-- ==== Sys2Proof/Machine/Registers.lean ====
section
/-! DEFINITION. Writes of BAR 0: access size, who may write, the boot lock, and each register's own rules (12 R245; 17 R359, R361;
18 R364-R371). -/

namespace Sys2Proof.Machine

/-! ### The MSI-X table (12 R246) -/

/-- The offset lies in the MSI-X table or pending-bit array. -/
def isMsix (off : Nat) : Bool := decide (0x10000 ≤ off ∧ off < 0x10000 + 1040) || decide (0x11000 ≤ off ∧ off < 0x11010)

/-- The reset value of a word of the MSI-X table: vectors are masked. -/
def msixReset (w : Nat) : BitVec 32 := if w % 4 = 3 then 1 else 0

/-- A word of the MSI-X table is written; a vector that is unmasked while pending is sent. -/
def State.msixWord (s : State) (f w v : Nat) : State :=
  let new := BitVec.ofNat 32 (if w % 4 = 3 then v % 2 else v)
  let s : State := { s with io := { s.io with msix := sput (msixReset w) s.io.msix (260 * f + w) new } }
  if w % 4 = 3 ∧ v % 2 = 0 ∧ sget false s.io.msixPending (65 * f + w / 4) then
    State.irq { s with io := { s.io with msixPending := sput false s.io.msixPending (65 * f + w / 4) false } } f (w / 4)
  else s

/-- A write in the MSI-X range, under the access rules of PCI Express; the pending bits are read only. Vector 1 + x belongs to the function
of context x: a write of its entry through another is ignored and logged (17 Table 17-3). -/
def State.msixWrite (s : State) (f off bytes v : Nat) : State :=
  let w := (off - 0x10000) / 4
  if 0x11000 ≤ off ∨ ¬(bytes = 4 ∨ bytes = 8) ∨ off % bytes ≠ 0 then s
  else if 4 ≤ w ∧ s.funcOf (w / 4 - 1) ≠ f then s.ignored f off v
  else
    let s := s.msixWord f w (v % 2 ^ 32)
    if bytes = 8 then s.msixWord f (w + 1) (v / 2 ^ 32) else s

/-! ### Registers with rules of their own -/

/-- A step command of the context is in progress (12, CTX registers). -/
def State.stepRuns (s : State) (x : Nat) : Bool := (s.ctx x).stepCmds.any (fun d => decide (d.phase = .started))

/-- The context waits to be reattached. -/
def CtxSt.detached (c : CtxSt) : Bool := c.state == 3 || c.state == 4 || c.state == 6

/-- Two contexts with MODULES of 2 or more have one JOB. -/
def State.jobClash (s : State) : Bool :=
  let js := (List.range 64).filter (fun x => decide (2 ≤ s.field (Off.ctxJob x) 13 0))
  js.any (fun x => js.any (fun y => decide (x < y) && decide (s.field (Off.ctxJobId x) 15 0 = s.field (Off.ctxJobId y) 15 0)))

/-- Two extents of at least one byte meet. -/
def extentsMeet (a b : Nat × Nat) : Bool := decide (0 < a.2 ∧ 0 < b.2 ∧ a.1 < b.1 + b.2 ∧ b.1 < a.1 + a.2)

/-- The outgoing spool of a stack, and the inbound spool of a source, as stack and extent in MiB: as last written, also where the
write still waits for its frame boundary. -/
def State.expSpoolAt (s : State) (k : Nat) : Nat × Nat × Nat :=
  let v := s.regShown (Off.updExpSpool k)
  (k, bits v 14 0, bits v 46 32)
def State.mirSpoolAt (s : State) (p : Nat) : Nat × Nat × Nat :=
  let v := s.regShown (Off.updMirrorSpool p)
  (bits v 52 48, bits v 14 0, bits v 46 32)

/-- The ranges of SEC.CTX_MEM of enabled contexts, as first MiB and MiB. -/
def State.usedRanges (s : State) : List (Nat × Nat) :=
  ((List.range 64).filter s.ctxEnabled).flatMap (fun x => (List.range 32).filterMap (fun r =>
    let o := Off.secCtxMem x r
    if s.flag o 63 then some (s.field o 27 0, s.field o 62 48) else none))

/-- An inbound spool would meet another spool or a range that contexts use (09 R176). -/
def State.mirSpoolClash (s : State) (p v : Nat) : Bool :=
  let st := bits v 52 48
  let e := (bits v 14 0, bits v 46 32)
  let others := ((List.range 16).filter (fun q => decide (q ≠ p))).map s.mirSpoolAt ++ (List.range 32).map s.expSpoolAt
  others.any (fun o => decide (o.1 = st) && extentsMeet e o.2)
    || s.usedRanges.any (fun r => extentsMeet (st * 0x8000 + e.1, e.2) r)

/-- Spilled flits lie in the area of a port, or of a sector's canal ports (11 R235). -/
def State.holdsSpill (s : State) (link : Bool) (n : Nat) : Bool :=
  s.lnk.ports.any (fun e => (if link then e.1 == n else isCanal e.1 && sectorOf e.1 == n)
    && e.2.barges.any (fun b => b.2.line.any (fun l => l.spilled.isSome)))

/-- A spill area of a comb die is written (18 R371). -/
def State.spillOk (s : State) (link : Bool) (n v : Nat) : Bool :=
  let o := if link then Off.canSpill n else Off.lnkSpill n
  !extentsMeet (bits v 9 0, bits v 26 16) (s.field o 9 0, s.field o 26 16) && !s.holdsSpill link n

/-- A context has rows in its forager journal. -/
def State.journalHeld (s : State) (k x : Nat) : Bool := decide (s.reg (Off.memFjUsed k x) ≠ 0)

/-- The counts of an error register are zeroed; a port's count of each lane with them (11 R214). -/
def State.clearCounts (s : State) (off v : Nat) (port : Option Nat := none) : State :=
  if v.testBit 63 then port.elim (s.setReg off 0) (fun p => (s.setReg off 0).modPort p (fun t => { t with corr := [] })) else s

/-- The lock of the protection set-up (17 R361). -/
def State.locked (s : State) : Bool := s.flag Off.secProtLock 0
def State.lockNow (s : State) : State := (s.setFlag Off.secProtLock 0 true).setFlag Off.hifModuleStat 15 true

/-- A write of CTX.ATTACH: REFUSED clears where written 1, and ACTION acts. -/
def State.writeAttach (s : State) (f : Nat) (x : Ctx) (v : Nat) : State :=
  let s := if v.testBit 2 then s.setFlag (Off.ctxAttach x.val) 2 false else s
  let act : Out := match v % 4 with
    | 1 => execAttachResume ⟨f % 16, by omega⟩ x s
    | 2 => execAttachReplay ⟨f % 16, by omega⟩ x s
    | 3 => execAttachCancel ⟨f % 16, by omega⟩ x s
    | _ => .next s
  match act with
  | .next t => t
  | _ => s

/-- A write of UPD.MIRROR_IN: a source given up or changed leaves nothing. -/
def State.writeMirrorIn (s : State) (f p v : Nat) : State :=
  let off := Off.updMirrorIn p
  let was := (s.flag off 63, s.field off 62 49)
  let s := s.putReg f off 0xFFFE7FFFFFFF0000 0 v
  if was = (s.flag off 63, s.field off 62 49) then s else s.modMirror p (fun _ => { heard := s.clk.now })

/-- What a permitted write does to a register: its RW bits take the value and its W1C bits written 1 clear, unless the register has
a rule of its own. -/
def State.regEffect (s : State) (r : RegRow) (i j off f v : Nat) : State :=
  let plain := if r.reg.dataPlane then (s.stageReg off (maskedWrite r.rw 0 (s.reg off) v)).noteReserved f off v
    else s.putReg f off r.rw r.w1c v
  let barring := fun (b : Bool) => if b then s.ignored f off v else plain
  match r.reg with
  | .ctxSqBase => if s.flag (Off.ctxRingCfg i) 31 && !(s.ctx i).detached then s.cfgErr i else plain
  | .ctxCqBase => if s.flag (Off.ctxRingCfg i) 31 && !(s.ctx i).detached then s.cfgErr i else plain
  | .ctxRingCfg => if s.ctxEnabled i then s.writeRingCfg f i v else s.ignored f off v
  | .ctxHostBase => barring (s.stepRuns i && !(s.ctx i).detached)
  | .ctxHostSize => barring (s.stepRuns i && !(s.ctx i).detached)
  | .ctxJob => barring (s.stepRuns i || plain.jobClash)
  | .ctxJobId => barring (s.stepRuns i || plain.jobClash)
  | .ctxAttach => if h : i < 64 then (s.writeAttach f ⟨i, h⟩ v).noteReserved f off v else s
  | .synXlate => s.writeXlate f i j v
  | .synBarCfg => s.writeBarCfg f i v
  | .synBarPart => s.writeBarPart f i j v
  | .synCntCfg => s.writeCntCfg f i v
  | .memPart => barring (s.flag (Off.memSluiceCmd i) 2)
  | .memSluice => barring (s.flag (Off.memSluiceCmd i) 2)
  | .memSluiceCmd => if h : i < 32 then (if v.testBit 0 then plain.sluiceCommit f ⟨i, h⟩ else plain) else s
  | .memCtrl =>
    let v' := setBits v 26 16 (max 15 (min 1440 (bits v 26 16)))
    (s.stageReg off (maskedWrite r.rw 0 (s.reg off) v')).noteReserved f off v
  | .memErrStat => s.clearCounts off v
  | .lnkErrStat => s.clearCounts off v (some i)
  | .canErrStat => (s.clearCounts off v).noteReserved f off v
  | .memFjCfg => barring (s.journalHeld i j)
  | .updExpCtrl => s.writeExpCtrl f (BitVec.ofNat 64 v)
  | .updExpHost => s.writeExpHost f (BitVec.ofNat 64 v)
  | .updExpSpool => barring (decide (s.spoolUsed i ≠ 0))
  | .updMirrorIn => s.writeMirrorIn f i v
  | .updMirrorSpool => barring (!(s.mirror i).spool.isEmpty || s.mirSpoolClash i v)
  | .lnkPortCtrl => if h : i < 16 then s.writePortCtrl f ⟨i, h⟩ (BitVec.ofNat 64 v) else s
  | .lnkSpill => barring (!s.spillOk true i v)
  | .canSpill => barring (!s.spillOk false i v)
  | .lnkNodeCfg => barring ((List.range 16).any (fun p => (s.port p).up))
  | .lnkTableSelect => s.writeTableSelect f (BitVec.ofNat 64 v)
  | .lnkTableAt => barring (s.flag Off.lnkTableSelect 30)
  | .pwrDroopCfg => barring (decide (bits v 23 16 < bits v 7 0 + 16))
  | .fwlLogCfg =>
    if s.flag off 31 && decide (bits v 4 0 ≠ s.field off 4 0) then
      (s.setReg off (maskedWrite 0x80000700 0 (s.reg off) v)).ignored f off v
    else plain
  | .fwlLogPos => s.writeLogHead f (BitVec.ofNat 64 v)
  | .fwlTraceEn => if traceExists (32 * i) then plain else s
  | .secCtxSlots => if j = 4 then (if v < 0x10000 then s.setReg off v else (s.setReg off (v % 0x10000)).ignored f off v) else plain
  | .secProtLock => (if v.testBit 0 then s.lockNow else s).noteReserved f off v
  | _ => plain

/-- A write of `bytes` bytes at an offset of BAR 0 through a function (R364, R365). -/
def State.writeRegister (s : State) (f off bytes v : Nat) : State :=
  if isMsix off then s.msixWrite f off bytes v
  else
    match regAt off with
    | none => s.ignored f off v
    | some (r, i, j) =>
      if bytes ≠ r.bytes ∨ r.access = .ro ∨ (r.access = .bl ∧ s.locked) ∨ !s.mayWrite f r.writer i j then s.ignored f off v
      else s.regEffect r i j off f v

/-- REGISTER_WRITE. -/
def execRegisterWrite (f : Func) (offset : BitVec 26) (bytes : Nat) (v : Word) (s : State) : Out :=
  .next (if s.barOpen then s.writeRegister f.val offset.toNat bytes (if bytes = 8 then v.toNat else v.toNat % 2 ^ 32) else s)

/-- The register counts errors: MEM.ERR_STAT, LNK.ERR_STAT or CAN.ERR_STAT. -/
def isErrStat (off : Nat) : Bool :=
  match regAt off with
  | some (r, _, _) => r.reg == .memErrStat || r.reg == .lnkErrStat || r.reg == .canErrStat
  | none => false

/-- ERROR_COUNT_CLEAR: CLEAR written to an error-count register zeroes its counts (R367). -/
def execErrorCountClear (f : Func) (offset : BitVec 26) (v : Word) (s : State) : Out :=
  .next (if s.barOpen && isErrStat offset.toNat then s.writeRegister f.val offset.toNat 8 v.toNat else s)

/-- PROT_LOCK: the write-once lock is written. -/
def execProtLock (f : Func) (v : Word) (s : State) : Out :=
  .next (if s.barOpen then s.writeRegister f.val Off.secProtLock 4 (v.toNat % 2 ^ 32) else s)

end Sys2Proof.Machine
end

-------

* WHAT IS BEING ASKED
In the listing above, find the line containing "a rule of its own. -/" and the line containing "match r.reg with", then retype both and every line between them exactly, with nothing else.

* TASK RESULT
a rule of its own. -/
def State.regEffect (s : State) (r : RegRow) (i j off f v : Nat) : State :=
  let plain := if r.reg.dataPlane then (s.stageReg off (maskedWrite r.rw 0 (s.reg off) v)).noteReserved f off v
    else s.putReg f off r.rw r.w1c v
  let barring := fun (b : Bool) => if b then s.ignored f off v else plain
  match r.reg with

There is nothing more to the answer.